Monday, March 31, 2014

Just Visiting

Friday night we arrived in West Lafayette. Here's what we've been eating as we visit our relatives.
My sister Elaine had made a splendid Julia Child ragout with potatoes and greenbeans to
start our entertaining weekend.
After a day of birdwatching at the rather cold Celery Bog and near the Wabash,
we went to dinner at a nicely decorated Thai restaurant with Elaine, Larry,
and their friends David, and Jenny.
The appetizers were quite delicate. All the dishes were spiced deliciously.
I asked to see a kaffir lime leaf, which was listed as the spice in one or two dishes.
They brought this one. It smells citrusy and tastes like lemon and citronella.
I don't think the flavor was in anything we ordered,
but we loved the duck, mango fried rice, several other dishes, and the dessert of mango mousse. 
We arrived in St.Louis Sunday afternoon, and went to the famous "Hill" Italian
neighborhood for dinner with Len's sister Ruby and brother-in-law Jay.

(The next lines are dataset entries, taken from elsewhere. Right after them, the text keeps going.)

-- ==== Sys2Proof/Machine/Flags.lean ====
section
/-!
DEFINITION. The block has no flags, condition codes or mode register (R28), so no flag is computed here. What an
operation reports is its status; this file gives the integer the host sees for it.
-/

namespace Sys2Proof.Machine

/-- `STATUS_CODE` (R85, R204): 0 for `OK`, a negative integer for each failure kind. How far below zero is a free value,
and the three failure integers need not differ (D4). -/
def statusCode : Status → Int
  | .ok => 0
  | k => -1 - (Config.failureMagnitude k : Int)

end Sys2Proof.Machine
end

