-- ==== Sys2Proof/Laws/Decode.lean ====
section
/-!
SUPPORT. Small laws of the decoder: the word of a frame's bytes, a frame read at its format, and a number operand that
is already in `Num`.
-/

namespace Sys2Proof

theorem word16_bytes16 (x : BitVec 16) : word16 (x.extractLsb' 8 8) (x.extractLsb' 0 8) = x := by
  apply BitVec.eq_of_getLsbD_eq
  intro i hi
  simp only [word16, BitVec.getLsbD_or, BitVec.getLsbD_shiftLeft, BitVec.getLsbD_setWidth, BitVec.getLsbD_extractLsb']
  by_cases h : i < 8
  · simp [h, hi]
  · simp [h, hi, show i - 8 < 8 by omega, show 8 + (i - 8) = i by omega, show i - 8 < 16 by omega]

theorem word24_bytes24 (x : BitVec 24) :
    word24 (x.extractLsb' 16 8) (x.extractLsb' 8 8) (x.extractLsb' 0 8) = x := by
  apply BitVec.eq_of_getLsbD_eq
  intro i hi
  simp only [word24, BitVec.getLsbD_or, BitVec.getLsbD_shiftLeft, BitVec.getLsbD_setWidth, BitVec.getLsbD_extractLsb']
  by_cases h : i < 8
  · simp [h, hi, show i < 16 by omega]
  · by_cases h2 : i < 16
    · simp [h, h2, hi, show i - 8 < 8 by omega, show 8 + (i - 8) = i by omega, show i - 8 < 24 by omega]
    · simp [h, h2, hi, show ¬ i - 8 < 8 by omega, show 16 + (i - 16) = i by omega, show i - 16 < 8 by omega,
        show i - 16 < 24 by omega]

/-- A 16-bit frame is read as the word its bytes spell. -/
theorem decodeFrame_bytes16 {res : Nat} (h : f16Resolutions.contains res = true) (x : BitVec 16) :
    decodeFrame res (bytes16 x) = decodeF16 res x := by
  simp only [decodeFrame, h, if_true, bytes16]
  rw [word16_bytes16]

/-- A 24-bit frame is read as the word its bytes spell. -/
theorem decodeFrame_bytes24 (x : BitVec 24) : decodeFrame 16 (bytes24 x) = decodeF24 x := by
  simp only [decodeFrame, bytes24]
  rw [word24_bytes24]
  rfl

/-- A number already in the mode's `Num` reaches the operation as given (R83). -/
theorem portNum_rational {m : Numeric} {q : Number} (h : Machine.inNum m q = true) :
    portNum m (.rational q) = .ok q := by
  cases m with
  | exact => rfl
  | binary32 =>
    unfold Machine.inNum at h
    rw [decide_eq_true_iff] at h
    show finiteQuotient (Machine.rne32 q) = .ok q
    rw [h]
    rfl

end Sys2Proof
end

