end Sys2Proof.Machine
end

section
open Sys2Proof Sys2Proof.Machine

/-- Settles O43: each row is of the block's format, so it is sent, and its bytes are those written out. -/
theorem powerDownRowsAreSent : Obligations.PowerDownRowsAreSent := by
  unfold Obligations.PowerDownRowsAreSent
  intro s hready
  obtain ⟨-, -, hsup, -, -⟩ := ready_iff.mp hready
  refine ⟨fun h16 => ?_, fun h16 => ?_⟩
  · have hwf : f16Resolutions.contains s.block.res = true :=
      List.contains_iff_mem.mpr ((supported_iff.mp hsup).resolve_right h16)
    exact ⟨frameRow_sent (i := .dacPd1kF16) rfl rfl hready hwf, frameRow_sent (i := .dacPd100kF16) rfl rfl hready hwf,
      frameRow_sent (i := .dacPdHizF16) rfl rfl hready hwf⟩
  · have hwf : (s.block.res == 16) = true := beq_iff_eq.mpr h16
    exact ⟨frameRow_sent (i := .dacPd1kF24) rfl rfl hready hwf, frameRow_sent (i := .dacPd100kF24) rfl rfl hready hwf,
      frameRow_sent (i := .dacPdHizF24) rfl rfl hready hwf⟩

end

section
namespace Sys2Proof.Machine

/-! ### `SCALE` is the floor of the product as the numeric mode holds it (40_encoder.md R102) -/

/-- A number that is not negative as the numeric mode holds it, binary32 taken without its upper limit: the number
itself, or the nearest 24-bit magnitude. -/
def held (m : Numeric) (q : Rat) : Rat :=
  match m with
  | .exact => q
  | .binary32 => (roundedUnits q : Rat) / unitsPerOne

theorem held_mono (m : Numeric) {a b : Rat} (ha : 0 ≤ a) (h : a ≤ b) : held m a ≤ held m b := by
  cases m with
  | exact => exact h
  | binary32 =>
    have habs : |a| ≤ |b| := abs_le_abs_of_nonneg ha h
    exact div_le_div_of_nonneg_right (Nat.cast_le.mpr (roundedUnits_mono habs)) unitsPerOne_pos.le

/-- What `rne32` gives for a number that is not negative is the number as binary32 holds it. -/
theorem held_of_rne32 {q p : Rat} (hq : 0 ≤ q) (h : rne32 q = .fin p) : held .binary32 q = p := by
  obtain ⟨-, rfl⟩ := rne32_eq_fin.mp h
  rw [signOf, if_neg hq.not_gt, one_mul, held]

/-- A number of the mode's `Num` is held as it is. -/
theorem held_of_inNum {m : Numeric} {q : Rat} (hq : 0 ≤ q) (h : inNum m q = true) : held m q = q := by
  cases m with
  | exact => rfl
  | binary32 => exact held_of_rne32 hq (by simpa [inNum] using h)

/-- A whole number of at most 24 bits is a number of either mode. -/
theorem inNum_natCast (m : Numeric) {k : Nat} (hk : k ≤ 2 ^ 24) : inNum m k = true := by
  cases m with
  | exact => rfl
  | binary32 =>
    have hlimit : k * unitsPerOne < infinityUnits := by
      have hunits : unitsPerOne < 2 ^ 253 := Nat.pow_lt_pow_right Nat.one_lt_two (by norm_num)
      rw [infinityUnits_eq_significand]
      exact Nat.mul_lt_mul_of_le_of_lt hk hunits (Nat.two_pow_pos 24)
    refine (inNum_binary32_iff _).mpr ⟨k * unitsPerOne, ⟨k, 149, hk, rfl⟩, hlimit, ?_⟩
    rw [Nat.abs_cast, Nat.cast_mul, mul_div_cancel_right₀ _ unitsPerOne_pos.ne']

theorem held_natCast (m : Numeric) {k : Nat} (hk : k ≤ 2 ^ 24) : held m k = k :=
  held_of_inNum (Nat.cast_nonneg k) (inNum_natCast m hk)

/-- The rounded magnitude is that of any fraction the number equals, in lowest terms or not. -/
theorem roundedUnits_eq_of_fraction {q : Rat} {n d : Nat} (hd : 0 < d) (h : |q| = (n : Rat) / d) :
    roundedUnits q = roundUnits n d := by
  have hcross : q.num.natAbs * d = n * q.den := by
    have hd0 : (d : Rat) ≠ 0 := Nat.cast_ne_zero.mpr hd.ne'
    have hnum : (q.num.natAbs : Rat) * d = n * q.den := by
      rw [natAbs_num_cast, h]
      field_simp
    exact_mod_cast hnum
  exact le_antisymm (roundUnits_mono q.den_pos hd hcross.le) (roundUnits_mono hd q.den_pos hcross.ge)

theorem scale_eq_floor {r : Rat} (hr : 0 ≤ r) (m : Numeric) (fs : Nat) :
    (scale m fs r : Int) = ⌊held m (fs * r)⌋ := by
  have hnum : (r.num.toNat : Int) = r.num := Int.toNat_of_nonneg (Rat.num_nonneg.mpr hr)
  have hproduct : (fs : Rat) * r = ((fs * r.num.toNat : Nat) : Rat) / r.den := by
    rw [Nat.cast_mul, ← Int.cast_natCast r.num.toNat, hnum, mul_div_assoc, Rat.num_div_den]
  cases m with
  | exact => rw [scale, held, hproduct, Rat.floor_natCast_div_natCast, Int.natCast_div]
  | binary32 =>
    have habs : |(fs : Rat) * r| = ((fs * r.num.toNat : Nat) : Rat) / r.den := by
      rw [abs_of_nonneg (mul_nonneg (Nat.cast_nonneg fs) hr), hproduct]
    rw [scale, held, roundedUnits_eq_of_fraction r.den_pos habs, Rat.floor_natCast_div_natCast, Int.natCast_div]

/-- A product the mode holds as it is, is truncated as it is. -/
theorem scale_of_inNum {m : Numeric} {fs : Nat} {r : Rat} (hr : 0 ≤ r) (h : inNum m (fs * r) = true) :
    (scale m fs r : Int) = ⌊(fs : Rat) * r⌋ := by
  rw [scale_eq_floor hr, held_of_inNum (mul_nonneg (Nat.cast_nonneg fs) hr) h]

theorem scale_mono (m : Numeric) (fs : Nat) {r₁ r₂ : Rat} (h0 : 0 ≤ r₁) (h : r₁ ≤ r₂) :
    scale m fs r₁ ≤ scale m fs r₂ := by
  have hfs : (0 : Rat) ≤ fs := Nat.cast_nonneg fs
  have hfloor := Int.floor_mono (held_mono m (mul_nonneg hfs h0) (mul_le_mul_of_nonneg_left h hfs))
  rw [← scale_eq_floor h0, ← scale_eq_floor (h0.trans h)] at hfloor
  exact_mod_cast hfloor

theorem scale_zero (m : Numeric) (fs : Nat) : scale m fs 0 = 0 := by
  have h : (scale m fs 0 : Int) = ⌊(fs : Rat) * 0⌋ := scale_of_inNum le_rfl (by rw [mul_zero]; exact inNum_zero m)
  simpa using h

section
variable {fs : Nat} (hfs : fs < 2 ^ 24)
include hfs

theorem scale_one (m : Numeric) : scale m fs 1 = fs := by
  have h : (scale m fs 1 : Int) = ⌊(fs : Rat) * 1⌋ :=
    scale_of_inNum zero_le_one (by rw [mul_one]; exact inNum_natCast m hfs.le)
  simpa using h

theorem scale_le (m : Numeric) {r : Rat} (h0 : 0 ≤ r) (h1 : r ≤ 1) : scale m fs r ≤ fs :=
  (scale_mono m fs h0 h1).trans_eq (scale_one hfs m)

/-- Rounding does not carry the product past the whole number below it or the one above it, since both are held as
they are. -/
theorem scale_near_floor (m : Numeric) {r : Rat} (h0 : 0 ≤ r) (h1 : r ≤ 1) :
    ⌊(fs : Rat) * r⌋ ≤ (scale m fs r : Int) ∧ (scale m fs r : Int) ≤ ⌊(fs : Rat) * r⌋ + 1 := by
  have hq : (0 : Rat) ≤ fs * r := mul_nonneg (Nat.cast_nonneg fs) h0
  obtain ⟨k, hk⟩ := Int.eq_ofNat_of_zero_le (Int.floor_nonneg.mpr hq)
  obtain ⟨hlow, hhigh⟩ := Int.floor_eq_iff.mp hk
  rw [Int.cast_natCast] at hlow hhigh
  have hkfs : k ≤ fs := by
    exact_mod_cast hlow.trans (mul_le_of_le_one_right (Nat.cast_nonneg fs) h1)
  rw [scale_eq_floor h0, hk]
  constructor
  · refine Int.le_floor.mpr ?_
    calc (((k : Nat) : Int) : Rat) = held m k := by rw [held_natCast m (by omega), Int.cast_natCast]
      _ ≤ held m (fs * r) := held_mono m (Nat.cast_nonneg k) hlow
  · rw [← Int.floor_natCast (R := Rat) k, ← Int.floor_add_one]
    refine Int.floor_mono ?_
    calc held m (fs * r) ≤ held m ((k + 1 : Nat) : Rat) := held_mono m hq (by push_cast; exact hhigh.le)
      _ = (k : Rat) + 1 := by rw [held_natCast m (by omega), Nat.cast_add_one]

end

/-! ### The full scale of a supported resolution (40_encoder.md R100) -/

theorem fullScale_add_one (n : Nat) : fullScale n + 1 = 2 ^ n := Nat.sub_add_cancel (Nat.two_pow_pos n)

theorem fullScale_lt_of_supported {n : Nat} (hn : supported n = true) : fullScale n < 2 ^ 24 := by
  have hle : n ≤ 16 := by
    rcases supported_iff.mp hn with hF16 | rfl
    · have := codeShift_add hF16; omega
    · exact le_rfl
  have hpow : 2 ^ n ≤ 2 ^ 16 := Nat.pow_le_pow_right (by norm_num) hle
  have := fullScale_add_one n
  omega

Finally as we were leaving Indiana we found beautiful sunshine, warm temperatures,
and fields with tiny green plants! It is beautiful here.
The famous St.Louis Italian signature dish: toasted ravioli!
A muskrat in the celery bog. I'll leave all the bird photos to Lenny.
We'll be in St.Louis a couple of days, then head onward towards Santa Barbara. We are so glad to be finished with winter at least for the moment, and hope to avoid bad weather as we continue across the country.